Effortless
Michael Neill was the first person I heard use the term effortless success. It much intrigued me because it seemed to stand in absolute contradiction to a universally accepted concept of success, which is that it is the product of hard work, of effort. In fact, because success is such a valuable commodity, and because no one receives valuable commodities for free, hard work feels like the necessary price we pay for success’s commensurate reward. And don’t most writers appear to be working hard? Look, there is the first-time novelist, waking every morning two hours before her family rises to pound out her 1,000 words. Look, there is the sixty year-old writer visiting 29 bookstores in 27 days to promote his 10th book. Look, there we all are, alone, rewriting, and rewriting, and rewriting, lying awake at night wondering if this will be the book that simply doesn’t come together.
Quite a compelling portrait that. Shed a tear for us all, we bear our cross stoically. But is not effort the expenditure of energy against an outside force? Would we not say that walking up a mountain requires effort, while walking down a mountain requires just balance to keep our feet under us? In this way, writers – or anyone doing what they love – are inverted mountain climbers. There is far more effort expended by the choice not write than is expended in the actual writing.

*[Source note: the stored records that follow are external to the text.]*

-- ==== Sys2Proof/Machine/Core.lean ====
section
/-!
DEFINITION. The machine as the host runs it.
-/

def Sys2Proof.core : Host.Core :=
  { State := Sys2Proof.Machine.State
    Fault := Sys2Proof.Machine.Fault
    Refusal := Sys2Proof.Machine.Refusal
    step := Sys2Proof.Machine.step
    reset := Sys2Proof.Machine.State.reset }
end

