-- ==== Sys2Proof/Certificates/Slice0/Obligations.lean ====
section
/-!
DEFINITION. The statements for the provers: what the numbered rules of spec/ say the block does. `chan0`, `chan1` and
`irqStatus` of a next state stand under `Completed` or `FailedWith`; a record update of `s` that lists the fields which
may differ is the frame: every field it does not list is unchanged.
-/

open Sys2Proof Sys2Proof.Machine

/-! ### Encoding (spec/30_encoding.md) -/

/-- Decoding the encoding of a well-formed command gives the command back, operand included, on every channel of its
row (R111, R112, R113). -/
def Obligations.DecodeOfEncodeIsTheCommand : Prop :=
  ∀ (i : Instr) (n : Chan), i.wellFormed = true →
    decode (encode i) = .ok i ∧ (i.opcode.legalOn n = true → decodeOn n (encode i) = .ok i)

/-- A word that decodes is the encoding of the command it decodes to, and that command is well formed: no two words
decode to one command (R111, R114). -/
def Obligations.EncodeOfDecodeIsTheWord : Prop :=
  ∀ (w : Word) (i : Instr), decode w = .ok i → encode i = w ∧ i.wellFormed = true

/-- The rows of the opcode map: each word, with its operand at every value of its field, decodes to its command on the
channels of its row, and to WRONG_CHANNEL on another channel (R112, R113). -/
def Obligations.OpcodeMapWordsDecodeAsListed : Prop :=
  (∀ n, decodeOn n 0x00000000 = .ok .nop) ∧
  decodeOn .ch0 0x00000001 = .ok .cfgCommit ∧ decodeOn .ch0 0x00000002 = .ok .start ∧
  decodeOn .ch0 0x00000003 = .ok .stop ∧ decodeOn .ch0 0x00000004 = .ok .resetRt ∧
  (∀ n k, k < 65536 → decodeOn n (BitVec.ofNat 32 (k * 65536 + 0x10)) = .ok (.rbRead k)) ∧
  (∀ n k, k < 65536 → decodeOn n (BitVec.ofNat 32 (k * 65536 + 0x11)) = .ok (.rbPeek k)) ∧
  (∀ x : Sample, decodeOn .ch0 (x ++ 0x0020#16) = .ok (.preStep x.toInt)) ∧
  decodeOn .ch0 0x00000021 = .ok .winApply ∧ decodeOn .ch0 0x00000028 = .ok .fftBitrev ∧
  (∀ k, k < 16 → decodeOn .ch0 (BitVec.ofNat 32 (k * 256 + 0x29)) = .ok (.fftStage k)) ∧
  decodeOn .ch0 0x0000002A = .ok .fftFull ∧ decodeOn .ch0 0x0000002B = .ok .fftPower ∧
  decodeOn .ch0 0x00000030 = .ok .melApply ∧ decodeOn .ch0 0x00000031 = .ok .logCompress ∧
  decodeOn .ch0 0x00000038 = .ok .featExtract ∧
  decodeOn .ch0 0x00000040 = .ok (.decStep false) ∧ decodeOn .ch0 0x00000140 = .ok (.decStep true) ∧
  decodeOn .ch0 0x00000041 = .ok .decReset ∧ decodeOn .ch0 0x00000042 = .ok .evtPop ∧
  (∀ x : Sample, decodeOn .ch1 (x ++ 0x0050#16) = .ok (.alawEnc x.toInt)) ∧
  decodeOn .ch1 0x00000051 = .ok .codecFrame ∧ decodeOn .ch1 0x00000052 = .ok .pktPop ∧
  (∀ w : Word, opcodeByte w ∈ [0x01, 0x02, 0x03, 0x04, 0x20, 0x21, 0x28, 0x29, 0x2A, 0x2B, 0x30, 0x31, 0x38, 0x40, 0x41,
    0x42] → decodeOn .ch1 w = .error .wrongChannel) ∧
  (∀ w : Word, opcodeByte w ∈ [0x50, 0x51, 0x52] → decodeOn .ch0 w = .error .wrongChannel)

/-- Which words R110 refuses, and as what: the reserved opcode bytes of R114, then the channel, then the bits that
R111 reserves in the opcode's format (the reading of log entry 6). -/
def Obligations.EveryWordHasOneDecodeOutcome : Prop :=
  ∀ (n : Chan) (w : Word),
    let opc := w.toNat % 256
    let reserved := (0x05 ≤ opc ∧ opc ≤ 0x0F) ∨ (0x12 ≤ opc ∧ opc ≤ 0x1F) ∨ (0x22 ≤ opc ∧ opc ≤ 0x27) ∨
      (0x2C ≤ opc ∧ opc ≤ 0x2F) ∨ (0x32 ≤ opc ∧ opc ≤ 0x37) ∨ (0x39 ≤ opc ∧ opc ≤ 0x3F) ∨
      (0x43 ≤ opc ∧ opc ≤ 0x4F) ∨ (0x53 ≤ opc ∧ opc ≤ 0xFF)
    let legalHere := opc = 0x00 ∨ opc = 0x10 ∨ opc = 0x11 ∨ (n = .ch1 ↔ (0x50 ≤ opc ∧ opc ≤ 0x52))
    let mask : Word :=
      if opc = 0x10 ∨ opc = 0x11 ∨ opc = 0x20 ∨ opc = 0x50 then 0x0000FF00
      else if opc = 0x29 then 0xFFFFF000 else if opc = 0x40 then 0xFFFFFE00 else 0xFFFFFF00
    (decodeOn n w = .error .badOpcode ↔ reserved) ∧
    (decodeOn n w = .error .wrongChannel ↔ ¬reserved ∧ ¬legalHere) ∧
    (decodeOn n w = .error .reservedBit ↔ ¬reserved ∧ legalHere ∧ w &&& mask ≠ 0)

/-- A few words written out from R113: `C1 ALAW_ENC 32767` is 0x7FFF0050 (R321), `RB_READ 8`, `FFT_STAGE 2`,
`PRE_STEP -32`, `DEC_STEP 1`; 0x00000100 is a NOP with a reserved bit set (R140). -/
def Obligations.SampleWordsDecodeToTheirCommands : Prop :=
  decodeOn .ch1 0x7FFF0050 = .ok (.alawEnc 32767) ∧ decodeOn .ch0 0x00080010 = .ok (.rbRead 8) ∧
  decodeOn .ch0 0x00000229 = .ok (.fftStage 2) ∧ decodeOn .ch0 0xFFE00020 = .ok (.preStep (-32)) ∧
  decodeOn .ch0 0x00000140 = .ok (.decStep true) ∧ decodeOn .ch0 0x00000038 = .ok .featExtract ∧
  decodeOn .ch1 0x00000100 = .error .reservedBit

/-! ### The engines (spec/20_memory.md R88-R90, spec/60_exceptions.md) -/

/-- A step runs the decoded command: a scheduled run of channel `n` whose pending word decodes to `i` is `exec i` on that
channel, and so is a scheduled BEGIN step of a latched CFG_COMMIT or RESET_RT. With nothing scheduled the active channel
runs if it is busy, else the other (log entry 8, the model's choice). -/
def Obligations.StepRunsTheDecodedCommand : Prop :=
  ∀ (s : State) (n : Chan) (rest : List Input) (w : Word) (i : Instr), decodeOn n w = .ok i →
    (s.inputs = .run n :: rest → (s.chan n).pending.word? = some w →
      step s = exec i { s with inputs := rest, active := n }) ∧
    (s.inputs = .begin n :: rest → (s.chan n).pending = .latched w → i = .cfgCommit ∨ i = .resetRt →
      step s = exec i { s with inputs := rest, active := n }) ∧
    (s.inputs = [] → n = s.active → (s.chan n).pending.word? = some w → step s = exec i s) ∧
    (s.inputs = [] → n = otherChan s.active → s.busy s.active = false → (s.chan n).pending.word? = some w →
      step s = exec i { s with active := n })

/-- A pending word that does not decode completes with code 0x01, 0x02 or 0x03 and no other effect (R110, R114). -/
def Obligations.UndecodableCommandsCompleteWithTheirCode : Prop :=
  ∀ (s : State) (n : Chan) (rest : List Input) (w : Word), s.inputs = .run n :: rest →
    (s.chan n).pending.word? = some w →
    let u : State := { s with inputs := rest, active := n }
    let opc := w.toNat % 256
    ((0x05 ≤ opc ∧ opc ≤ 0x0F) ∨ (0x12 ≤ opc ∧ opc ≤ 0x1F) ∨ (0x22 ≤ opc ∧ opc ≤ 0x27) ∨ (0x2C ≤ opc ∧ opc ≤ 0x2F) ∨
      (0x32 ≤ opc ∧ opc ≤ 0x37) ∨ (0x39 ≤ opc ∧ opc ≤ 0x3F) ∨ (0x43 ≤ opc ∧ opc ≤ 0x4F) ∨ (0x53 ≤ opc ∧ opc ≤ 0xFF) →
      ∃ t, step s = .next t ∧ FailedWith u t (opcodeByte w) 0x01) ∧
    (decodeOn n w = .error .wrongChannel → ∃ t, step s = .next t ∧ FailedWith u t (opcodeByte w) 0x02) ∧
    (decodeOn n w = .error .reservedBit → ∃ t, step s = .next t ∧ FailedWith u t (opcodeByte w) 0x03)

/-- A BEGIN step records the verdict of the command's checks on the state at BEGIN and the snapshot of SCLK, the reader's
position and the ring-buffer slots, and changes nothing else (R90). That a command whose verdict is an error stays pending,
with ERRn unchanged, until its END step is the model's choice: R90 does not say at which step it completes (log entry 1,
DEDUCED). -/
def Obligations.BeginRecordsTheVerdictAndSnapshot : Prop :=
  ∀ (s : State) (n : Chan) (rest : List Input) (w : Word) (i : Instr), s.inputs = .begin n :: rest →
    (s.chan n).pending = .latched w → decodeOn n w = .ok i → i ≠ .cfgCommit → i ≠ .resetRt →
    ∃ t sn, step s = .next t ∧
      t = { s with inputs := rest, active := n, chan0 := t.chan0, chan1 := t.chan1 } ∧
      t.chan n = { s.chan n with pending := .begun w (commandCheck i s) sn } ∧
      t.chan (otherChan n) = s.chan (otherChan n) ∧
      sn.sclk = s.sclk ∧ sn.rpos = s.rpos n ∧ ∀ j, j < 32768 → sn.ring.word .rbram j = s.mem.word .rbram j

/-- A BEGIN step followed at once by the channel's END step does what the fused step does: the order of steps that the
model's `run` stands for when nothing falls between (R90; log entry 1). -/
def Obligations.BeginThenRunEqualsRun : Prop :=
  ∀ (s u : State) (n : Chan) (rest : List Input), s.inputs = .begin n :: .run n :: rest → step s = .next u →
    step u = step { s with inputs := .run n :: rest }

/-- The verdict of BEGIN stands whatever happens before END: a command that passed its checks completes with CODE 0 if it
completes (R351), so STOP does not fail a command that began before it (R146, R385). A command that failed them at BEGIN
completes with that error at its END step: this second clause is the model's choice, for R90 does not say at which step a
failed command completes (log entry 1, DEDUCED). -/
def Obligations.CommandsThatBeganDoNotFailLater : Prop :=
  ∀ (i : Instr) (s : State) (w : Word) (sn : Snapshot), i ≠ .cfgCommit → i ≠ .resetRt →
    ((s.chan s.active).pending = .begun w none sn → ∀ t, exec i s = .next t →
      (t.chan s.active).errCode = 0 ∧ (t.chan s.active).errOpc = i.opcode.byte) ∧
    (∀ e : ErrCode, e.code ≠ 0 → (s.chan s.active).pending = .begun w (some e) sn →
      ∃ t, exec i s = .next t ∧ FailedWith s t i.opcode.byte e.code)

/-- Each command's precondition, operand and state checks, with the code of the first that fails (R141, R350, R351). -/
def Obligations.RefusedCommandsReportTheirFirstError : Prop :=
  ∀ s : State,
    let refused (i : Instr) (code : Byte) : Prop := ∃ t, exec i s = .next t ∧ FailedWith s t i.opcode.byte code
    (∀ i, i = .cfgCommit ∨ i = .resetRt →
      (s.run = true → refused i 0x06) ∧ (s.run = false → s.busy .ch1 = true → refused i 0x07)) ∧
    (s.fresh →
      (s.cfgValid = false →
        (∀ i ∈ [Instr.start, .winApply, .fftBitrev, .fftFull, .fftPower, .melApply, .logCompress, .featExtract,
          .decStep true, .decStep false, .codecFrame], refused i 0x04) ∧
        (∀ k, refused (.rbRead k) 0x04 ∧ refused (.rbPeek k) 0x04 ∧ refused (.fftStage k) 0x04) ∧
        ∀ x, refused (.preStep x) 0x04) ∧
      (s.cfgValid = true →
        (∀ x, s.run = true → refused (.preStep x) 0x06) ∧
        (∀ i ∈ [Instr.featExtract, .decStep true, .decStep false, .codecFrame], s.run = false → refused i 0x05) ∧
        (∀ k, 1024 < k → refused (.rbRead k) 0x03 ∧ refused (.rbPeek k) 0x03) ∧
        ∀ k, k = 0 ∨ s.act.fftLog2.toNat < k → refused (.fftStage k) 0x03) ∧
      (s.evq = [] → refused .evtPop 0x08) ∧ (s.pkt = none → refused .pktPop 0x09))

/-- A failed command changes no state except ERRn, BUSYn, IRQ_STATUS.DONEn and IRQ_STATUS.ERRn, whether it fails its own
checks or its word does not decode (R352, R353). -/
def Obligations.FailedCommandChangesOnlyItsCompletion : Prop :=
  (∀ (i : Instr) (s t : State), exec i s = .next t → (t.chan s.active).errCode ≠ 0 →
    FailedWith s t i.opcode.byte (t.chan s.active).errCode) ∧
  ∀ (s : State) (n : Chan) (rest : List Input) (w : Word) (e : DecodeRefusal), s.inputs = .run n :: rest →
    (s.chan n).pending.word? = some w → decodeOn n w = .error e →
    ∃ t, step s = .next t ∧
      FailedWith { s with inputs := rest, active := n } t (opcodeByte w) (ErrCode.ofDecode e).code

/-- Every completion, a successful one included, frees its channel, writes ERRn, sets DONEn, and sets ERRn's bit exactly
when CODE is not 0; no event bit is cleared, and the other channel is untouched. DONE0, DONE1, ERR0 and ERR1 are bits 0,
1, 2 and 3 of IRQ_STATUS (R26, R27, R28, R353). -/
def Obligations.EveryCompletionIsRecordedOnItsChannel : Prop :=
  ∀ (i : Instr) (s t : State), exec i s = .next t →
    let done : Nat := match s.active with | .ch0 => 0 | .ch1 => 1
    let err : Nat := match s.active with | .ch0 => 2 | .ch1 => 3
    t.busy s.active = false ∧ (t.chan s.active).errOpc = i.opcode.byte ∧
    t.irqStatus.getLsbD done = true ∧
    (t.irqStatus.getLsbD err = true ↔ s.irqStatus.getLsbD err = true ∨ (t.chan s.active).errCode ≠ 0) ∧
    (∀ b, s.irqStatus.getLsbD b = true → t.irqStatus.getLsbD b = true) ∧
    t.chan (otherChan s.active) = s.chan (otherChan s.active) ∧ t.irqEnable = s.irqEnable ∧
    ((t.chan s.active).errCode ≠ 0 → (t.chan s.active).result = s.oldResult)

For me, writing, speaking, and interviewing are different facets of the same work. The other day I finished an interview with a writer that had gone particularly well. It was, by my standards, as successful an interview as I could have. Yet it required absolutely no effort. In fact, it was the opposite of effort. It was so easy, so effortless, and yet so successful it almost felt like cheating. I had to remind myself again that what I am doing is called work. It didn’t feel like work any more, I am guessing, than a dolphin considers swimming work.
Every day I must remind myself that this effortlessness is the correct way to work and to live. The hardest, the most effortful thing we will ever do is to move against ourselves. We will provide more resistance than the tallest mountain. And so, as the saying goes, we seek the path of least resistance, the way that leads directly you.